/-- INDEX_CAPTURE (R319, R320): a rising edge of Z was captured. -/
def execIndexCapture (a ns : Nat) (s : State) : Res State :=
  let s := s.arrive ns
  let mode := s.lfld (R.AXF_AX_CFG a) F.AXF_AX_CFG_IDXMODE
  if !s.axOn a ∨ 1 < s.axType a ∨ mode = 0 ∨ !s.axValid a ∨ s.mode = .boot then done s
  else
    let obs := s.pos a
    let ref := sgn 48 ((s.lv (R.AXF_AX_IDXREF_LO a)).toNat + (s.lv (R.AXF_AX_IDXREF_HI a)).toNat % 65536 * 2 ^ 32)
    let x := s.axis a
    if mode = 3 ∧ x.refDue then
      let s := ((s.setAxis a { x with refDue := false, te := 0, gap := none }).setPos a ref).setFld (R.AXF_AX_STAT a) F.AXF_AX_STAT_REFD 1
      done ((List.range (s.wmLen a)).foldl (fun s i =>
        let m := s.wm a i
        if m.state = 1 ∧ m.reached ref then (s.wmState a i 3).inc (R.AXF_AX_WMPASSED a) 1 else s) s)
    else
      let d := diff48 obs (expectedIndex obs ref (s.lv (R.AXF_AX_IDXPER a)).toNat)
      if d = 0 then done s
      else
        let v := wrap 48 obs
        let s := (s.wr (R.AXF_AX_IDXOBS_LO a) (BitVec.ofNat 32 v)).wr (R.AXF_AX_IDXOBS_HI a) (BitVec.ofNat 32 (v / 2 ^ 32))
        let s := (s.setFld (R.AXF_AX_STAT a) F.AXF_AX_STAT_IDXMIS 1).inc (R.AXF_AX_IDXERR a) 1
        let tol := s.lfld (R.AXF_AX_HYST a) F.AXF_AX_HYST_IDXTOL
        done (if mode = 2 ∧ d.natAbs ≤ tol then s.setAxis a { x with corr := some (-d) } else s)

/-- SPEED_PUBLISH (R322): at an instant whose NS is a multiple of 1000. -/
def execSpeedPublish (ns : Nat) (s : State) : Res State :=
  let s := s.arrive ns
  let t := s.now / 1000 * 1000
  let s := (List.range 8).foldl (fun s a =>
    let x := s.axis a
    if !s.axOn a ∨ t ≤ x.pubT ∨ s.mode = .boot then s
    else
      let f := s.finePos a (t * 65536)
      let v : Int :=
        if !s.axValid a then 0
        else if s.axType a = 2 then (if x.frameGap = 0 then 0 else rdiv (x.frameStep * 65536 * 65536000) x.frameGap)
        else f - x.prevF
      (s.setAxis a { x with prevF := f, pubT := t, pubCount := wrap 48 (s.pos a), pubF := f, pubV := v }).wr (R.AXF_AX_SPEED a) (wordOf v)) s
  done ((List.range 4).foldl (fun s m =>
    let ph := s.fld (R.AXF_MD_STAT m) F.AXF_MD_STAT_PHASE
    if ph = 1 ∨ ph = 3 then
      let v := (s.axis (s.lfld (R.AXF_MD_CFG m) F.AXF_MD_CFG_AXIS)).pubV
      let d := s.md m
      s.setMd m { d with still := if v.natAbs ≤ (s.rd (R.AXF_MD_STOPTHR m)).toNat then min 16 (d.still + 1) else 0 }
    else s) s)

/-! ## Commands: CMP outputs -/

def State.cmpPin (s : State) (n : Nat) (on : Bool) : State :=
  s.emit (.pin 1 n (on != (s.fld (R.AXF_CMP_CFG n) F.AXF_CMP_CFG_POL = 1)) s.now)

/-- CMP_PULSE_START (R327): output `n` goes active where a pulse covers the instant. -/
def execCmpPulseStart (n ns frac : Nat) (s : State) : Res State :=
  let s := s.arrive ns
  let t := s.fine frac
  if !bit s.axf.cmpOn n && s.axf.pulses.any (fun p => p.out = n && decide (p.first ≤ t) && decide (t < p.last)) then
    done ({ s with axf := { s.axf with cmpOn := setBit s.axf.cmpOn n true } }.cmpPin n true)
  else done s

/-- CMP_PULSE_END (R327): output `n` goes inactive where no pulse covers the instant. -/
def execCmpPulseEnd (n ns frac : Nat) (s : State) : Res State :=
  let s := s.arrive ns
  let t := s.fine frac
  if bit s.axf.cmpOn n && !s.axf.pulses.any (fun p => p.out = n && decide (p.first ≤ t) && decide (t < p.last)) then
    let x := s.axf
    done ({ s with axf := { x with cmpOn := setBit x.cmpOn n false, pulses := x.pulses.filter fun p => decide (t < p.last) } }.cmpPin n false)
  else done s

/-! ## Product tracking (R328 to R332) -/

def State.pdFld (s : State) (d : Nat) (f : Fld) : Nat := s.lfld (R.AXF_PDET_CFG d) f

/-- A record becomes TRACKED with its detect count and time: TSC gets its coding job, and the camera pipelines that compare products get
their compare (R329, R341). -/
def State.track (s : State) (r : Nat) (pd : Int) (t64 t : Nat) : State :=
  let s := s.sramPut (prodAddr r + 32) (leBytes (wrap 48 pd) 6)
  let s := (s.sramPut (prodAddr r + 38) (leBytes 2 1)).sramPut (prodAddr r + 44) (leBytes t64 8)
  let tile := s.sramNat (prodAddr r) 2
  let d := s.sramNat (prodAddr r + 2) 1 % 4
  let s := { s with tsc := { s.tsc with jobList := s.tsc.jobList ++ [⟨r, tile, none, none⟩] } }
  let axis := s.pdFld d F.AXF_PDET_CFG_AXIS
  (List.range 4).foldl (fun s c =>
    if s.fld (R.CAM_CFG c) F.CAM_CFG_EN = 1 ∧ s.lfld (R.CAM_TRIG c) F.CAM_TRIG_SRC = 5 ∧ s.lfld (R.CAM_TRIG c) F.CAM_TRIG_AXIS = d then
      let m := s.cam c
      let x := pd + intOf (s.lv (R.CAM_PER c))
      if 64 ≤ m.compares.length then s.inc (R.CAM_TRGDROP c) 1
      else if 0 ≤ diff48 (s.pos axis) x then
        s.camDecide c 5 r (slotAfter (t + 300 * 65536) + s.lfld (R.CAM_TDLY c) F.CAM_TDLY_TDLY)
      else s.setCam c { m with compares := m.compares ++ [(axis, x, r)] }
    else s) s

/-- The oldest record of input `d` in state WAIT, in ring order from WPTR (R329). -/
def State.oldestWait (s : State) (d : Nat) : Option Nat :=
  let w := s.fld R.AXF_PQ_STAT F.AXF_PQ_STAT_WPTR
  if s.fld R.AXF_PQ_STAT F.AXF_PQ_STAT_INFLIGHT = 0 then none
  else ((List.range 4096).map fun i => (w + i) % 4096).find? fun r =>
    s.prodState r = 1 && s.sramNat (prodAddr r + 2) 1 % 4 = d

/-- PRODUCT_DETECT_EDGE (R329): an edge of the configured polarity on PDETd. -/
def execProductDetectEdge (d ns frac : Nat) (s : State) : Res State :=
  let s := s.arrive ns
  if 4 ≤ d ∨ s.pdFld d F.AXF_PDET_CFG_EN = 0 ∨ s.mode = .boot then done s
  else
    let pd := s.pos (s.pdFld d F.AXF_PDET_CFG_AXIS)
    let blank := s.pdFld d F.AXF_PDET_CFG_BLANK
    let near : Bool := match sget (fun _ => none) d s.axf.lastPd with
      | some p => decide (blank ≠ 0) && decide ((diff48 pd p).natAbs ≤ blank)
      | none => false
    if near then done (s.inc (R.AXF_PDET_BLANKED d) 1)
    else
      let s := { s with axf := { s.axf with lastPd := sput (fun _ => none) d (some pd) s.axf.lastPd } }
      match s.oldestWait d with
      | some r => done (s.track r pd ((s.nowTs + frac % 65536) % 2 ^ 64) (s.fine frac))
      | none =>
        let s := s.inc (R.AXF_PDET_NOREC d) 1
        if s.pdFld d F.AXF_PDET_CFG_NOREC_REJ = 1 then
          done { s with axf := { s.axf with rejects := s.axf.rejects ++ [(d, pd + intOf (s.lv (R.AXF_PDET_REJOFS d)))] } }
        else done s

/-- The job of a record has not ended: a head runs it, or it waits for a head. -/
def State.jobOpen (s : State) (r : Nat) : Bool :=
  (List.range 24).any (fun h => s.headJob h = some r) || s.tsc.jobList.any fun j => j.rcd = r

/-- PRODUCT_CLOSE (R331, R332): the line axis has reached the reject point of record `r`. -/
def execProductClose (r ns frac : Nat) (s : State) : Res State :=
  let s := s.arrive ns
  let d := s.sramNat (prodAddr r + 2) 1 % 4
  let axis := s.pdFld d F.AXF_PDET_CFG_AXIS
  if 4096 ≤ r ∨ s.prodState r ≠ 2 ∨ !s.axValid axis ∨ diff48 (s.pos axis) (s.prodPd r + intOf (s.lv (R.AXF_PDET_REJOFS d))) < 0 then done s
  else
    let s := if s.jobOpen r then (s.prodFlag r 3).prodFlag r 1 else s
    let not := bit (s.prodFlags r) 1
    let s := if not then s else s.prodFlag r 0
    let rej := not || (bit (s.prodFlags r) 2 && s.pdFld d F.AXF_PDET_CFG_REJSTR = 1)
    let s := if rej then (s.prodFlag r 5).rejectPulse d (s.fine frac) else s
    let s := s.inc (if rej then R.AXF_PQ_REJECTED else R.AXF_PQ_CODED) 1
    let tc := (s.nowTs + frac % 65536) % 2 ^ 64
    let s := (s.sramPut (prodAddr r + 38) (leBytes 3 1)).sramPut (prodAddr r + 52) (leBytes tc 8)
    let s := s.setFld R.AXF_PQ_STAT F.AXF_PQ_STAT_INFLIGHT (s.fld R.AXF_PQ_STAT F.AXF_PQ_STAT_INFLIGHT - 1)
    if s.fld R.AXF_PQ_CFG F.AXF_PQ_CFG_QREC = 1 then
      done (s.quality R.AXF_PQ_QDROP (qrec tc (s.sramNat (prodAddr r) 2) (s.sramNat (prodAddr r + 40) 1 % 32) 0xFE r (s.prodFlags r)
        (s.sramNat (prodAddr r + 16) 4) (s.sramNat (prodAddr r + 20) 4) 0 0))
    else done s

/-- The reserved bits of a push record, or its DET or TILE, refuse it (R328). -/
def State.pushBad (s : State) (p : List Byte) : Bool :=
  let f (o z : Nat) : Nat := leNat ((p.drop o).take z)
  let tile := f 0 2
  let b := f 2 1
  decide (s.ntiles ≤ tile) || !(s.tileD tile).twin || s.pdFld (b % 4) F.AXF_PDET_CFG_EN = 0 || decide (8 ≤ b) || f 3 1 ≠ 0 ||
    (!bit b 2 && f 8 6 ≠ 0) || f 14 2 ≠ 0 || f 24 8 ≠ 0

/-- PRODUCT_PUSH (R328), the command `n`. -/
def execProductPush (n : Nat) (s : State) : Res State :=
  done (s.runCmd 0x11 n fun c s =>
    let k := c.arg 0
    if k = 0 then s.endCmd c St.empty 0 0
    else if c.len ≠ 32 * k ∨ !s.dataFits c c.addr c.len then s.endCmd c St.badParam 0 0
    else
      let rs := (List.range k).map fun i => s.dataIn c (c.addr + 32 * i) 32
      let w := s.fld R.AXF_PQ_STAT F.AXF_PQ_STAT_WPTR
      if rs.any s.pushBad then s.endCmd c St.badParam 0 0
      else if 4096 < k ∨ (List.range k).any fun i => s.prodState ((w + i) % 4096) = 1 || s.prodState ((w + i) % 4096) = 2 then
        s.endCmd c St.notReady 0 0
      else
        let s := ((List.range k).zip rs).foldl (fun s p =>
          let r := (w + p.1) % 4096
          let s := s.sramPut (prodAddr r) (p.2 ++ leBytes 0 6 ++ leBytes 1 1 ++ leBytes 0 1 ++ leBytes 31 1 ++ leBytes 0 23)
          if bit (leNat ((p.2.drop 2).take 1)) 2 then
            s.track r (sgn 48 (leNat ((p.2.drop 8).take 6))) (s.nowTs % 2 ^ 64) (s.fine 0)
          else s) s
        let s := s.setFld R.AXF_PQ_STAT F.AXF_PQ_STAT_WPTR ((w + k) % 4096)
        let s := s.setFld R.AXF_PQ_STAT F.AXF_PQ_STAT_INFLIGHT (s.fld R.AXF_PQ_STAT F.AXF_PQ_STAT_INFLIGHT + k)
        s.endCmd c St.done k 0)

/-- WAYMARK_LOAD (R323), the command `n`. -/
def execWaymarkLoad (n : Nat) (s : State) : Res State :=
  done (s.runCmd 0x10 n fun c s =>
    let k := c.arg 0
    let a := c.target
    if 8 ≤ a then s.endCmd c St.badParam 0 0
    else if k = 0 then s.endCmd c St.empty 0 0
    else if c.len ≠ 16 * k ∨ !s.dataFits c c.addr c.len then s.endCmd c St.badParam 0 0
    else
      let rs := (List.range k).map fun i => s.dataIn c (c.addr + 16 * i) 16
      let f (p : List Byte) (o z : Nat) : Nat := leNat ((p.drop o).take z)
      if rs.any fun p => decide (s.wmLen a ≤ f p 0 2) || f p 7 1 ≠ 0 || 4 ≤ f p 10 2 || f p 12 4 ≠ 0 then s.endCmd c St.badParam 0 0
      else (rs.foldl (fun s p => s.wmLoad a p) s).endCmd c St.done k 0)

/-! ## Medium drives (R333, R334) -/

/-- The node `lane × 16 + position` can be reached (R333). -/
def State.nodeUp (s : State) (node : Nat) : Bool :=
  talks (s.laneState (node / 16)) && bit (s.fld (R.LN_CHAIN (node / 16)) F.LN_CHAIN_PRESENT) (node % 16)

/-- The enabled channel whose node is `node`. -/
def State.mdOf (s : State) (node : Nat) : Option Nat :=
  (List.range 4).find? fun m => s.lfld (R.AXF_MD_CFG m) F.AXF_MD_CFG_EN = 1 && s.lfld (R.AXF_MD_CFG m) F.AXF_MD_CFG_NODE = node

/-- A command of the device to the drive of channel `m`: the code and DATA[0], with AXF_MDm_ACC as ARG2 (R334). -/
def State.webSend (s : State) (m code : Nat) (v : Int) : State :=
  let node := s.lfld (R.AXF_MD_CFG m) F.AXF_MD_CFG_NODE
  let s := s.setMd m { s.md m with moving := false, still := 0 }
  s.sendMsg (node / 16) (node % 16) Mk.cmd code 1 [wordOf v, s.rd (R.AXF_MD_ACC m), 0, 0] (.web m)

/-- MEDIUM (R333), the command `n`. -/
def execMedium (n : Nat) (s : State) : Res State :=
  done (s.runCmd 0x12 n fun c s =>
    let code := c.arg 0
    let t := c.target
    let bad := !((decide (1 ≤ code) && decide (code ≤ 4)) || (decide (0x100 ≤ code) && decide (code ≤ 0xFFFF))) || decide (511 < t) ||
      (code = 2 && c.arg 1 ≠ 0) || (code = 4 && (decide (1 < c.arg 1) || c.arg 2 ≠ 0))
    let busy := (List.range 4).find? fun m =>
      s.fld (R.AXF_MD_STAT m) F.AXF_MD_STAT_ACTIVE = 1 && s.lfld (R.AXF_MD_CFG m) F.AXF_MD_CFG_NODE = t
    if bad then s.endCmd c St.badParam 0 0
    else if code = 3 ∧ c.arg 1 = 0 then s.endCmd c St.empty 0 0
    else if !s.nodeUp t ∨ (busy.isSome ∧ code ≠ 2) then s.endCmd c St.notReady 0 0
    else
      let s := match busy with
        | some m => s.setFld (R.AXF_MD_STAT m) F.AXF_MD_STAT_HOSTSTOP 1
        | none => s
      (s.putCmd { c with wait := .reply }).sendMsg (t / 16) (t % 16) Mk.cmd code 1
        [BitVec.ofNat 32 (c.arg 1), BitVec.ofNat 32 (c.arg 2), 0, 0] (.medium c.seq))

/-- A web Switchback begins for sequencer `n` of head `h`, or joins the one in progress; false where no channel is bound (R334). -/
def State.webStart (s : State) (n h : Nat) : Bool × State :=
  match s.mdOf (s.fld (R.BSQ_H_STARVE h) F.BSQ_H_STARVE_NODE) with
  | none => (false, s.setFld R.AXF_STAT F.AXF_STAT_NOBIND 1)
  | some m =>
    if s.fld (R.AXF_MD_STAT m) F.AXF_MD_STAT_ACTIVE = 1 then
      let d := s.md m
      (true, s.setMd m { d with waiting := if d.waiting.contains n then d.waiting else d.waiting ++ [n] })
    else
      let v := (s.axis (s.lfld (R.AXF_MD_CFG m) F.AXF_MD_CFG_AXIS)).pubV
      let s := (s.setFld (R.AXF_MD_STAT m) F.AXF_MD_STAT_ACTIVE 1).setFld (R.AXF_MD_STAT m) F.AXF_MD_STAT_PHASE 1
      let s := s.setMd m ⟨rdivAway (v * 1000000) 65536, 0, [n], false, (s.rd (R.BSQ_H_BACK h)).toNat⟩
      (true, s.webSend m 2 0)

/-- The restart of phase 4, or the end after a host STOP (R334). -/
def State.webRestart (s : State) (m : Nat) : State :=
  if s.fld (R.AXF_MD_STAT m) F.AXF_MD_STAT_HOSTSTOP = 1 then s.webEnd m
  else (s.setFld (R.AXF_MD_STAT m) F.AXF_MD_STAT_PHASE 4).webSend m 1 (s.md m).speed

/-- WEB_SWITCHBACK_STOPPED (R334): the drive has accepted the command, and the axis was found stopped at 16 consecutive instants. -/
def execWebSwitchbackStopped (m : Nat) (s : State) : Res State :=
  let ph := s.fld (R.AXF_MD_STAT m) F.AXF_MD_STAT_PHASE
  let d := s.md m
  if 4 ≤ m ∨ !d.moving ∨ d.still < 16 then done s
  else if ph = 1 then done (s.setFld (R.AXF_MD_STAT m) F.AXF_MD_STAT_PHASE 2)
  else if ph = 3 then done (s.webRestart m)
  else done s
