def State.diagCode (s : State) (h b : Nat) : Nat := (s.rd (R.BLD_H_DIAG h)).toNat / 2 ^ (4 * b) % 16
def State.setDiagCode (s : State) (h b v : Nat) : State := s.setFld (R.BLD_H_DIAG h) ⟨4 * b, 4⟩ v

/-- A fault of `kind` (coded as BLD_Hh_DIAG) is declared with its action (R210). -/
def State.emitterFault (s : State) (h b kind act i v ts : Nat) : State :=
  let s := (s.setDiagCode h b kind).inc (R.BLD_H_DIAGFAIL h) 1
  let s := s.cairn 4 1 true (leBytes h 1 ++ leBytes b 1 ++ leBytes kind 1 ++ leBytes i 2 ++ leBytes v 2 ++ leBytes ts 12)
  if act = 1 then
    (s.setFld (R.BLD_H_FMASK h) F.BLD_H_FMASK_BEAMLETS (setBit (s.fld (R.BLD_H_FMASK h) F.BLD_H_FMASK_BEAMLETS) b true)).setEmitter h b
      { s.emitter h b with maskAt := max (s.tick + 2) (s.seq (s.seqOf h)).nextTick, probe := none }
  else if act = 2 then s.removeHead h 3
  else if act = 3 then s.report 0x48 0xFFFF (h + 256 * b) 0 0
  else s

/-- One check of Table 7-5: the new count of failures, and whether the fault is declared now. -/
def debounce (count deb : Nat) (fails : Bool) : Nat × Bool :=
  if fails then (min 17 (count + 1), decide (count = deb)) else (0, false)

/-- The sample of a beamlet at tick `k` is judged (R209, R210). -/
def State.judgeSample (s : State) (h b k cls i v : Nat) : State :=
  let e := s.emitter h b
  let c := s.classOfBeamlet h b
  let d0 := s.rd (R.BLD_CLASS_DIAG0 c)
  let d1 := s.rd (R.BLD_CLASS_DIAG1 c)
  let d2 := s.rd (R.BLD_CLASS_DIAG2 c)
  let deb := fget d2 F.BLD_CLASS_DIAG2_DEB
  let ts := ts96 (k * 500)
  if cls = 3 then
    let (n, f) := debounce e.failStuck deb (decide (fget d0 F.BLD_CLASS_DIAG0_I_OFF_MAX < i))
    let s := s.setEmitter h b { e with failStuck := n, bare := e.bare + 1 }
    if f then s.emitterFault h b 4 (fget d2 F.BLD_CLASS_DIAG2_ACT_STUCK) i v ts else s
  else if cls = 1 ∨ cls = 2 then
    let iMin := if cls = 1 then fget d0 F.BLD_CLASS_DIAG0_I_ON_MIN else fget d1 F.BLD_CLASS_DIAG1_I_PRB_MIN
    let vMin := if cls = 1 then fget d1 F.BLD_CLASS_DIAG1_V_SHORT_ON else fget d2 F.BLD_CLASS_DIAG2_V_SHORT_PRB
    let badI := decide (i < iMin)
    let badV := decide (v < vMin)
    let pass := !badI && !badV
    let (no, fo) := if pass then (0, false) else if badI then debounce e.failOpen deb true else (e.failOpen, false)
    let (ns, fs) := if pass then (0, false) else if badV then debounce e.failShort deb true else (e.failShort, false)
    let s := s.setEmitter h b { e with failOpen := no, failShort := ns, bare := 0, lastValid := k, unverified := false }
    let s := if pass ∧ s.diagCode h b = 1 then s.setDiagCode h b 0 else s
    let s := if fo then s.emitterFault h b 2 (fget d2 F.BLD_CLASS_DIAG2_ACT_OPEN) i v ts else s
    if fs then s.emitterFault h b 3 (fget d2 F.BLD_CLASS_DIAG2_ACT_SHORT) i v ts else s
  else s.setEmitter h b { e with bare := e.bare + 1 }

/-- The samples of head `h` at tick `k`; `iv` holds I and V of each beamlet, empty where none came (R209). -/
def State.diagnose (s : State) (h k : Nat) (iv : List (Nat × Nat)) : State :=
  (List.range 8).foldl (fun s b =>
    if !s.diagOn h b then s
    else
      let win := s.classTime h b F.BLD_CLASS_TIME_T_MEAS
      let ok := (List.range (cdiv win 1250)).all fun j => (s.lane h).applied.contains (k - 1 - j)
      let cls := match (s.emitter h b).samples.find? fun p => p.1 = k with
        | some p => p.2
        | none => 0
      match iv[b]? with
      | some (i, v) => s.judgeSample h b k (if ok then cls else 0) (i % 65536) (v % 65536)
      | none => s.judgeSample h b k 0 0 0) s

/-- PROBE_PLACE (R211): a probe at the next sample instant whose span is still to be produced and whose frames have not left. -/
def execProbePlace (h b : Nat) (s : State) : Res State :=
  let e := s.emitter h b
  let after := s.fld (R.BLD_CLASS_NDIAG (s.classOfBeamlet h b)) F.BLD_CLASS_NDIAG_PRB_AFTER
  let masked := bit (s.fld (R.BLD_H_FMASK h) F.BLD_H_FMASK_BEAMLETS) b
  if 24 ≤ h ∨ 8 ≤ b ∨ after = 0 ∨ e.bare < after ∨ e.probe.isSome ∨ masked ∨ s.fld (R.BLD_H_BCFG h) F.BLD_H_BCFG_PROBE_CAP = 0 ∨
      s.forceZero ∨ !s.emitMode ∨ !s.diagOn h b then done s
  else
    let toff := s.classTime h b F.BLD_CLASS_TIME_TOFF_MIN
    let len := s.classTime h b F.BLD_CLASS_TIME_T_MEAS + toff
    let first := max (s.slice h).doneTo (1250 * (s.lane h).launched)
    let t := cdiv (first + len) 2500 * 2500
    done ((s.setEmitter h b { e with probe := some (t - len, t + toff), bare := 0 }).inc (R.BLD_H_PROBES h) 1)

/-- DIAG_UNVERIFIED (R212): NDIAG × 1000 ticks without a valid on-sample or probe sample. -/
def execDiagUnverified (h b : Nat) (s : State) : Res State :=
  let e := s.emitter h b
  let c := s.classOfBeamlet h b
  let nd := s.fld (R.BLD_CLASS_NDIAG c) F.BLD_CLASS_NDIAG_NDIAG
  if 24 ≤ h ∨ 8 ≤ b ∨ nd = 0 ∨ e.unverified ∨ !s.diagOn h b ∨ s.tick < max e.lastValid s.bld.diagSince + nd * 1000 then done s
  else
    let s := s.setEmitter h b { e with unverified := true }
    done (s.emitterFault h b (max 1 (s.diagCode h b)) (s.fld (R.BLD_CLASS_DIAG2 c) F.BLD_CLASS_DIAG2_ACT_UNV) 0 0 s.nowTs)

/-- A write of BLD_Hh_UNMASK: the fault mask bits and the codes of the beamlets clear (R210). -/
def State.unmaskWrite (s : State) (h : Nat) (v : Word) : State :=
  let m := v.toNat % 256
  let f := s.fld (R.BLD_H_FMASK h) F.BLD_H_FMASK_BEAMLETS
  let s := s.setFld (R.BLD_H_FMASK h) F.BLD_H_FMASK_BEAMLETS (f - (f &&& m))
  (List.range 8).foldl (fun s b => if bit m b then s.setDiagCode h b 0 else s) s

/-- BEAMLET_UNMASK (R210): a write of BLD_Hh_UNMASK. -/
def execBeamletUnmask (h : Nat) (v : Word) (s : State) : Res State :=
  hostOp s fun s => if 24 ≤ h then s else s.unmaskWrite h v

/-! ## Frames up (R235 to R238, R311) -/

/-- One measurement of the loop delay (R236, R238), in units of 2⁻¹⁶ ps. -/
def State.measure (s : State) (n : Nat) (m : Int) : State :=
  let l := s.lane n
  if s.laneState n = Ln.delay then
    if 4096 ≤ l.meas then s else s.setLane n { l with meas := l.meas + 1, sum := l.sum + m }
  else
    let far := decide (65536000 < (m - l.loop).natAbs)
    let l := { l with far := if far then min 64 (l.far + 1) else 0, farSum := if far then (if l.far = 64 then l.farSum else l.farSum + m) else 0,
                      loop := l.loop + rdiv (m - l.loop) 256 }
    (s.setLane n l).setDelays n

§ **Required action**: Above is a listing; print exactly its lines from the one with "let toff := s.classTime" through the one with "hostOp s fun", and no other lines.

§ **Task answer**:
    let toff := s.classTime h b F.BLD_CLASS_TIME_TOFF_MIN
    let len := s.classTime h b F.BLD_CLASS_TIME_T_MEAS + toff
    let first := max (s.slice h).doneTo (1250 * (s.lane h).launched)
    let t := cdiv (first + len) 2500 * 2500
    done ((s.setEmitter h b { e with probe := some (t - len, t + toff), bare := 0 }).inc (R.BLD_H_PROBES h) 1)

/-- DIAG_UNVERIFIED (R212): NDIAG × 1000 ticks without a valid on-sample or probe sample. -/
def execDiagUnverified (h b : Nat) (s : State) : Res State :=
  let e := s.emitter h b
  let c := s.classOfBeamlet h b
  let nd := s.fld (R.BLD_CLASS_NDIAG c) F.BLD_CLASS_NDIAG_NDIAG
  if 24 ≤ h ∨ 8 ≤ b ∨ nd = 0 ∨ e.unverified ∨ !s.diagOn h b ∨ s.tick < max e.lastValid s.bld.diagSince + nd * 1000 then done s
  else
    let s := s.setEmitter h b { e with unverified := true }
    done (s.emitterFault h b (max 1 (s.diagCode h b)) (s.fld (R.BLD_CLASS_DIAG2 c) F.BLD_CLASS_DIAG2_ACT_UNV) 0 0 s.nowTs)

/-- A write of BLD_Hh_UNMASK: the fault mask bits and the codes of the beamlets clear (R210). -/
def State.unmaskWrite (s : State) (h : Nat) (v : Word) : State :=
  let m := v.toNat % 256
  let f := s.fld (R.BLD_H_FMASK h) F.BLD_H_FMASK_BEAMLETS
  let s := s.setFld (R.BLD_H_FMASK h) F.BLD_H_FMASK_BEAMLETS (f - (f &&& m))
  (List.range 8).foldl (fun s b => if bit m b then s.setDiagCode h b 0 else s) s

/-- BEAMLET_UNMASK (R210): a write of BLD_Hh_UNMASK. -/
def execBeamletUnmask (h : Nat) (v : Word) (s : State) : Res State :=
  hostOp s fun s => if 24 ≤ h then s else s.unmaskWrite h v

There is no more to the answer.